Let us suppose we have a generator function gen(), which we do not know if it is empty or not.

If it is empty, we would like to execute a special function foo(), and otherwise we would like to execute a function over each element of the iterator bar(elem).

I can do it like this:

is_empty = True
for elem in gen():
    is_empty = False
    bar(elem)
if is_empty: foo()

But that does not feel very pythonic. Any other approach?

Jsevillamol
  • 2,425
  • 2
  • 23
  • 46
  • 1
    Your approach isn't terrible, btw. It's pythonic enough. Generally, you shouldn't care whether a iterator is empty, or rather, this should be known by the results of iterating over it. – juanpa.arrivillaga Dec 24 '18 at 17:44

2 Answers2

2

You can't tell directly whether a generator is empty. This is by design.
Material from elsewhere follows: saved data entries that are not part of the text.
/-! `setOvf` -/

@[simp] theorem setOvf_num (b : Bool) (s : State) : (setOvf b s).num = s.num := rfl
@[simp] theorem setOvf_ch (b : Bool) (s : State) : (setOvf b s).ch = s.ch := rfl
@[simp] theorem setOvf_cw (b : Bool) (s : State) : (setOvf b s).cw = s.cw := rfl
@[simp] theorem setOvf_cand (b : Bool) (s : State) : (setOvf b s).cand = s.cand := rfl
@[simp] theorem setOvf_txt (b : Bool) (s : State) : (setOvf b s).txt = s.txt := rfl
@[simp] theorem setOvf_txtlen (b : Bool) (s : State) : (setOvf b s).txtlen = s.txtlen := rfl
@[simp] theorem setOvf_recb (b : Bool) (s : State) : (setOvf b s).recb = s.recb := rfl
@[simp] theorem setOvf_rlen (b : Bool) (s : State) : (setOvf b s).rlen = s.rlen := rfl
@[simp] theorem setOvf_seq (b : Bool) (s : State) : (setOvf b s).seq = s.seq := rfl
@[simp] theorem setOvf_z (b : Bool) (s : State) : (setOvf b s).z = s.z := rfl
@[simp] theorem setOvf_ovf (b : Bool) (s : State) : (setOvf b s).ovf = b := rfl
@[simp] theorem setOvf_tblrdy (b : Bool) (s : State) : (setOvf b s).tblrdy = s.tblrdy := rfl
@[simp] theorem setOvf_status (b : Bool) (s : State) : (setOvf b s).status = s.status := rfl
@[simp] theorem setOvf_reason (b : Bool) (s : State) : (setOvf b s).reason = s.reason := rfl
@[simp] theorem setOvf_rem (b : Bool) (s : State) : (setOvf b s).rem = s.rem := rfl
@[simp] theorem setOvf_fcs (b : Bool) (s : State) : (setOvf b s).fcs = s.fcs := rfl
@[simp] theorem setOvf_rfcs (b : Bool) (s : State) : (setOvf b s).rfcs = s.rfcs := rfl
@[simp] theorem setOvf_errcnt (b : Bool) (s : State) : (setOvf b s).errcnt = s.errcnt := rfl
@[simp] theorem setOvf_prod (b : Bool) (s : State) : (setOvf b s).prod = s.prod := rfl
@[simp] theorem setOvf_lfk (b : Bool) (s : State) : (setOvf b s).lfk = s.lfk := rfl
@[simp] theorem setOvf_lfp (b : Bool) (s : State) : (setOvf b s).lfp = s.lfp := rfl
@[simp] theorem setOvf_sug (b : Bool) (s : State) : (setOvf b s).sug = s.sug := rfl
@[simp] theorem setOvf_hl (b : Bool) (s : State) : (setOvf b s).hl = s.hl := rfl
@[simp] theorem setOvf_tables (b : Bool) (s : State) : (setOvf b s).tables = s.tables := rfl
@[simp] theorem setOvf_host (b : Bool) (s : State) : (setOvf b s).host = s.host := rfl

/-! `ensureTables` -/

@[simp] theorem ensureTables_num (s : State) : (ensureTables s).num = s.num := rfl
@[simp] theorem ensureTables_ch (s : State) : (ensureTables s).ch = s.ch := rfl
@[simp] theorem ensureTables_cw (s : State) : (ensureTables s).cw = s.cw := rfl
@[simp] theorem ensureTables_cand (s : State) : (ensureTables s).cand = s.cand := rfl
@[simp] theorem ensureTables_txt (s : State) : (ensureTables s).txt = s.txt := rfl
@[simp] theorem ensureTables_txtlen (s : State) : (ensureTables s).txtlen = s.txtlen := rfl
@[simp] theorem ensureTables_recb (s : State) : (ensureTables s).recb = s.recb := rfl
@[simp] theorem ensureTables_rlen (s : State) : (ensureTables s).rlen = s.rlen := rfl
@[simp] theorem ensureTables_seq (s : State) : (ensureTables s).seq = s.seq := rfl
@[simp] theorem ensureTables_z (s : State) : (ensureTables s).z = s.z := rfl
@[simp] theorem ensureTables_ovf (s : State) : (ensureTables s).ovf = s.ovf := rfl
@[simp] theorem ensureTables_tblrdy (s : State) : (ensureTables s).tblrdy = true := rfl
@[simp] theorem ensureTables_status (s : State) : (ensureTables s).status = s.status := rfl
@[simp] theorem ensureTables_reason (s : State) : (ensureTables s).reason = s.reason := rfl
@[simp] theorem ensureTables_rem (s : State) : (ensureTables s).rem = s.rem := rfl
@[simp] theorem ensureTables_fcs (s : State) : (ensureTables s).fcs = s.fcs := rfl
@[simp] theorem ensureTables_rfcs (s : State) : (ensureTables s).rfcs = s.rfcs := rfl
@[simp] theorem ensureTables_errcnt (s : State) : (ensureTables s).errcnt = s.errcnt := rfl
@[simp] theorem ensureTables_prod (s : State) : (ensureTables s).prod = s.prod := rfl
@[simp] theorem ensureTables_lfk (s : State) : (ensureTables s).lfk = s.lfk := rfl
@[simp] theorem ensureTables_lfp (s : State) : (ensureTables s).lfp = s.lfp := rfl
@[simp] theorem ensureTables_sug (s : State) : (ensureTables s).sug = s.sug := rfl
@[simp] theorem ensureTables_hl (s : State) : (ensureTables s).hl = s.hl := rfl
@[simp] theorem ensureTables_tables (s : State) :
    (ensureTables s).tables = if s.tblrdy then s.tables else builtTables := rfl
@[simp] theorem ensureTables_host (s : State) : (ensureTables s).host = s.host := rfl

/-! `putSymbols` -/

@[simp] theorem putSymbols_num (sy : Candidate) (s : State) : (putSymbols sy s).num = s.num := rfl
@[simp] theorem putSymbols_ch (sy : Candidate) (s : State) : (putSymbols sy s).ch = s.ch := rfl
@[simp] theorem putSymbols_cw (sy : Candidate) (s : State) : (putSymbols sy s).cw = s.cw := rfl
@[simp] theorem putSymbols_cand (sy : Candidate) (s : State) : (putSymbols sy s).cand = sy := rfl
@[simp] theorem putSymbols_txt (sy : Candidate) (s : State) :
    (putSymbols sy s).txt = writeFront s.txt (symsToText sy) := rfl
@[simp] theorem putSymbols_txtlen (sy : Candidate) (s : State) : (putSymbols sy s).txtlen = 65 := rfl
@[simp] theorem putSymbols_recb (sy : Candidate) (s : State) : (putSymbols sy s).recb = s.recb := rfl
@[simp] theorem putSymbols_rlen (sy : Candidate) (s : State) : (putSymbols sy s).rlen = s.rlen := rfl
@[simp] theorem putSymbols_seq (sy : Candidate) (s : State) : (putSymbols sy s).seq = s.seq := rfl
@[simp] theorem putSymbols_z (sy : Candidate) (s : State) : (putSymbols sy s).z = s.z := rfl
@[simp] theorem putSymbols_ovf (sy : Candidate) (s : State) : (putSymbols sy s).ovf = s.ovf := rfl
@[simp] theorem putSymbols_tblrdy (sy : Candidate) (s : State) : (putSymbols sy s).tblrdy = s.tblrdy := rfl
@[simp] theorem putSymbols_status (sy : Candidate) (s : State) : (putSymbols sy s).status = s.status := rfl
@[simp] theorem putSymbols_reason (sy : Candidate) (s : State) : (putSymbols sy s).reason = s.reason := rfl
@[simp] theorem putSymbols_rem (sy : Candidate) (s : State) : (putSymbols sy s).rem = s.rem := rfl
@[simp] theorem putSymbols_fcs (sy : Candidate) (s : State) : (putSymbols sy s).fcs = s.fcs := rfl
@[simp] theorem putSymbols_rfcs (sy : Candidate) (s : State) : (putSymbols sy s).rfcs = s.rfcs := rfl
@[simp] theorem putSymbols_errcnt (sy : Candidate) (s : State) : (putSymbols sy s).errcnt = s.errcnt := rfl
@[simp] theorem putSymbols_prod (sy : Candidate) (s : State) : (putSymbols sy s).prod = s.prod := rfl
@[simp] theorem putSymbols_lfk (sy : Candidate) (s : State) : (putSymbols sy s).lfk = s.lfk := rfl
@[simp] theorem putSymbols_lfp (sy : Candidate) (s : State) : (putSymbols sy s).lfp = s.lfp := rfl
@[simp] theorem putSymbols_sug (sy : Candidate) (s : State) : (putSymbols sy s).sug = s.sug := rfl
@[simp] theorem putSymbols_hl (sy : Candidate) (s : State) : (putSymbols sy s).hl = s.hl := rfl
@[simp] theorem putSymbols_tables (sy : Candidate) (s : State) : (putSymbols sy s).tables = s.tables := rfl
@[simp] theorem putSymbols_host (sy : Candidate) (s : State) : (putSymbols sy s).host = s.host := rfl

/-! `writeRecord` -/

@[simp] theorem writeRecord_num (r : Record) (s : State) : (writeRecord r s).num = s.num := rfl
@[simp] theorem writeRecord_ch (r : Record) (s : State) : (writeRecord r s).ch = s.ch := rfl
@[simp] theorem writeRecord_cw (r : Record) (s : State) : (writeRecord r s).cw = s.cw := rfl
@[simp] theorem writeRecord_cand (r : Record) (s : State) : (writeRecord r s).cand = s.cand := rfl
@[simp] theorem writeRecord_txt (r : Record) (s : State) : (writeRecord r s).txt = s.txt := rfl
@[simp] theorem writeRecord_txtlen (r : Record) (s : State) : (writeRecord r s).txtlen = s.txtlen := rfl
@[simp] theorem writeRecord_recb (r : Record) (s : State) :
    (writeRecord r s).recb = Vector.ofFn fun f => writeFront s.recb[f] (recordFields r)[f] := rfl
@[simp] theorem writeRecord_rlen (r : Record) (s : State) :
    (writeRecord r s).rlen = Vector.ofFn fun f => BitVec.ofNat 6 (recordFields r)[f].length := rfl
@[simp] theorem writeRecord_seq (r : Record) (s : State) : (writeRecord r s).seq = s.seq := rfl
@[simp] theorem writeRecord_z (r : Record) (s : State) : (writeRecord r s).z = s.z := rfl
@[simp] theorem writeRecord_ovf (r : Record) (s : State) : (writeRecord r s).ovf = s.ovf := rfl
@[simp] theorem writeRecord_tblrdy (r : Record) (s : State) : (writeRecord r s).tblrdy = s.tblrdy := rfl
@[simp] theorem writeRecord_status (r : Record) (s : State) : (writeRecord r s).status = s.status := rfl
@[simp] theorem writeRecord_reason (r : Record) (s : State) : (writeRecord r s).reason = s.reason := rfl
@[simp] theorem writeRecord_rem (r : Record) (s : State) : (writeRecord r s).rem = s.rem := rfl
@[simp] theorem writeRecord_fcs (r : Record) (s : State) : (writeRecord r s).fcs = s.fcs := rfl
@[simp] theorem writeRecord_rfcs (r : Record) (s : State) : (writeRecord r s).rfcs = s.rfcs := rfl
@[simp] theorem writeRecord_errcnt (r : Record) (s : State) : (writeRecord r s).errcnt = s.errcnt := rfl
@[simp] theorem writeRecord_prod (r : Record) (s : State) : (writeRecord r s).prod = s.prod := rfl
@[simp] theorem writeRecord_lfk (r : Record) (s : State) : (writeRecord r s).lfk = s.lfk := rfl
@[simp] theorem writeRecord_lfp (r : Record) (s : State) : (writeRecord r s).lfp = s.lfp := rfl
@[simp] theorem writeRecord_sug (r : Record) (s : State) : (writeRecord r s).sug = s.sug := rfl
@[simp] theorem writeRecord_hl (r : Record) (s : State) : (writeRecord r s).hl = s.hl := rfl
@[simp] theorem writeRecord_tables (r : Record) (s : State) : (writeRecord r s).tables = s.tables := rfl
@[simp] theorem writeRecord_host (r : Record) (s : State) : (writeRecord r s).host = s.host := rfl

/-! `commitDecoded` -/

@[simp] theorem commitDecoded_num (c : Candidate) (r : Decoded) (s : State) : (commitDecoded c r s).num = r.num := rfl
@[simp] theorem commitDecoded_ch (c : Candidate) (r : Decoded) (s : State) : (commitDecoded c r s).ch = r.ch := rfl
@[simp] theorem commitDecoded_cw (c : Candidate) (r : Decoded) (s : State) : (commitDecoded c r s).cw = r.cw := rfl
@[simp] theorem commitDecoded_cand (c : Candidate) (r : Decoded) (s : State) : (commitDecoded c r s).cand = c := rfl
@[simp] theorem commitDecoded_txt (c : Candidate) (r : Decoded) (s : State) : (commitDecoded c r s).txt = s.txt := rfl
@[simp] theorem commitDecoded_txtlen (c : Candidate) (r : Decoded) (s : State) :
    (commitDecoded c r s).txtlen = s.txtlen := rfl
@[simp] theorem commitDecoded_recb (c : Candidate) (r : Decoded) (s : State) :
    (commitDecoded c r s).recb = (writeRecord r.record s).recb := rfl
@[simp] theorem commitDecoded_rlen (c : Candidate) (r : Decoded) (s : State) :
    (commitDecoded c r s).rlen = (writeRecord r.record s).rlen := rfl
@[simp] theorem commitDecoded_seq (c : Candidate) (r : Decoded) (s : State) : (commitDecoded c r s).seq = s.seq := rfl
@[simp] theorem commitDecoded_z (c : Candidate) (r : Decoded) (s : State) : (commitDecoded c r s).z = s.z := rfl
@[simp] theorem commitDecoded_ovf (c : Candidate) (r : Decoded) (s : State) : (commitDecoded c r s).ovf = s.ovf := rfl
@[simp] theorem commitDecoded_tblrdy (c : Candidate) (r : Decoded) (s : State) :
    (commitDecoded c r s).tblrdy = s.tblrdy := rfl
@[simp] theorem commitDecoded_status (c : Candidate) (r : Decoded) (s : State) :
    (commitDecoded c r s).status = s.status := rfl
@[simp] theorem commitDecoded_reason (c : Candidate) (r : Decoded) (s : State) :
    (commitDecoded c r s).reason = s.reason := rfl
@[simp] theorem commitDecoded_rem (c : Candidate) (r : Decoded) (s : State) : (commitDecoded c r s).rem = s.rem := rfl
@[simp] theorem commitDecoded_fcs (c : Candidate) (r : Decoded) (s : State) : (commitDecoded c r s).fcs = r.fcs := rfl
@[simp] theorem commitDecoded_rfcs (c : Candidate) (r : Decoded) (s : State) :
    (commitDecoded c r s).rfcs = r.fcs := rfl
@[simp] theorem commitDecoded_errcnt (c : Candidate) (r : Decoded) (s : State) :
    (commitDecoded c r s).errcnt = s.errcnt := rfl
@[simp] theorem commitDecoded_prod (c : Candidate) (r : Decoded) (s : State) :
    (commitDecoded c r s).prod = s.prod := rfl
@[simp] theorem commitDecoded_lfk (c : Candidate) (r : Decoded) (s : State) : (commitDecoded c r s).lfk = s.lfk := rfl
@[simp] theorem commitDecoded_lfp (c : Candidate) (r : Decoded) (s : State) : (commitDecoded c r s).lfp = s.lfp := rfl
@[simp] theorem commitDecoded_sug (c : Candidate) (r : Decoded) (s : State) : (commitDecoded c r s).sug = s.sug := rfl
@[simp] theorem commitDecoded_hl (c : Candidate) (r : Decoded) (s : State) : (commitDecoded c r s).hl = s.hl := rfl
@[simp] theorem commitDecoded_tables (c : Candidate) (r : Decoded) (s : State) :
    (commitDecoded c r s).tables = s.tables := rfl
@[simp] theorem commitDecoded_host (c : Candidate) (r : Decoded) (s : State) :
    (commitDecoded c r s).host = s.host := rfl

/-! `clearDecodeOutputs` -/

@[simp] theorem clearDecodeOutputs_num (s : State) : (clearDecodeOutputs s).num = s.num := rfl
@[simp] theorem clearDecodeOutputs_ch (s : State) : (clearDecodeOutputs s).ch = s.ch := rfl
@[simp] theorem clearDecodeOutputs_cw (s : State) : (clearDecodeOutputs s).cw = s.cw := rfl
@[simp] theorem clearDecodeOutputs_cand (s : State) : (clearDecodeOutputs s).cand = s.cand := rfl
@[simp] theorem clearDecodeOutputs_txt (s : State) : (clearDecodeOutputs s).txt = s.txt := rfl
@[simp] theorem clearDecodeOutputs_txtlen (s : State) : (clearDecodeOutputs s).txtlen = s.txtlen := rfl
@[simp] theorem clearDecodeOutputs_recb (s : State) : (clearDecodeOutputs s).recb = s.recb := rfl
@[simp] theorem clearDecodeOutputs_rlen (s : State) : (clearDecodeOutputs s).rlen = Vector.replicate 7 0 := rfl
@[simp] theorem clearDecodeOutputs_seq (s : State) : (clearDecodeOutputs s).seq = s.seq := rfl
@[simp] theorem clearDecodeOutputs_z (s : State) : (clearDecodeOutputs s).z = s.z := rfl
@[simp] theorem clearDecodeOutputs_ovf (s : State) : (clearDecodeOutputs s).ovf = s.ovf := rfl
@[simp] theorem clearDecodeOutputs_tblrdy (s : State) : (clearDecodeOutputs s).tblrdy = s.tblrdy := rfl
@[simp] theorem clearDecodeOutputs_status (s : State) : (clearDecodeOutputs s).status = s.status := rfl
@[simp] theorem clearDecodeOutputs_reason (s : State) : (clearDecodeOutputs s).reason = s.reason := rfl
@[simp] theorem clearDecodeOutputs_rem (s : State) : (clearDecodeOutputs s).rem = s.rem := rfl
@[simp] theorem clearDecodeOutputs_fcs (s : State) : (clearDecodeOutputs s).fcs = s.fcs := rfl
@[simp] theorem clearDecodeOutputs_rfcs (s : State) : (clearDecodeOutputs s).rfcs = s.rfcs := rfl
@[simp] theorem clearDecodeOutputs_errcnt (s : State) : (clearDecodeOutputs s).errcnt = 0 := rfl
@[simp] theorem clearDecodeOutputs_prod (s : State) : (clearDecodeOutputs s).prod = 0 := rfl
@[simp] theorem clearDecodeOutputs_lfk (s : State) : (clearDecodeOutputs s).lfk = .none := rfl
@[simp] theorem clearDecodeOutputs_lfp (s : State) : (clearDecodeOutputs s).lfp = 0 := rfl
@[simp] theorem clearDecodeOutputs_sug (s : State) : (clearDecodeOutputs s).sug = Vector.replicate 65 0 := rfl
@[simp] theorem clearDecodeOutputs_hl (s : State) : (clearDecodeOutputs s).hl = Vector.replicate 65 false := rfl
@[simp] theorem clearDecodeOutputs_tables (s : State) : (clearDecodeOutputs s).tables = s.tables := rfl
@[simp] theorem clearDecodeOutputs_host (s : State) : (clearDecodeOutputs s).host = s.host := rfl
A key principle behind generators is they do not hold in memory all items of a generated sequence.

But you can do something like this:

from itertools import chain

def check_first_and_iterate(iterable):
    try:
        first = next(iterable)
        for item in chain([first], item):
            bar(item)
    except StopIteration:
        foo()

check_first_and_iterate(iterable)
jpp
  • 159,742
  • 34
  • 281
  • 339
2

There's the peek function:

import itertools
def peek(iterable):
    try:
        first = next(iterable)
    except StopIteration:
        return None
    return first, itertools.chain([first], iterable)

res = peek(gen())
if not res:
    foo()
else:
    for elem in res[1]:
        bar(elem)

You will still need to peek into the generator, but you can do it cleanly.

cs95
  • 379,657
  • 97
  • 704
  • 746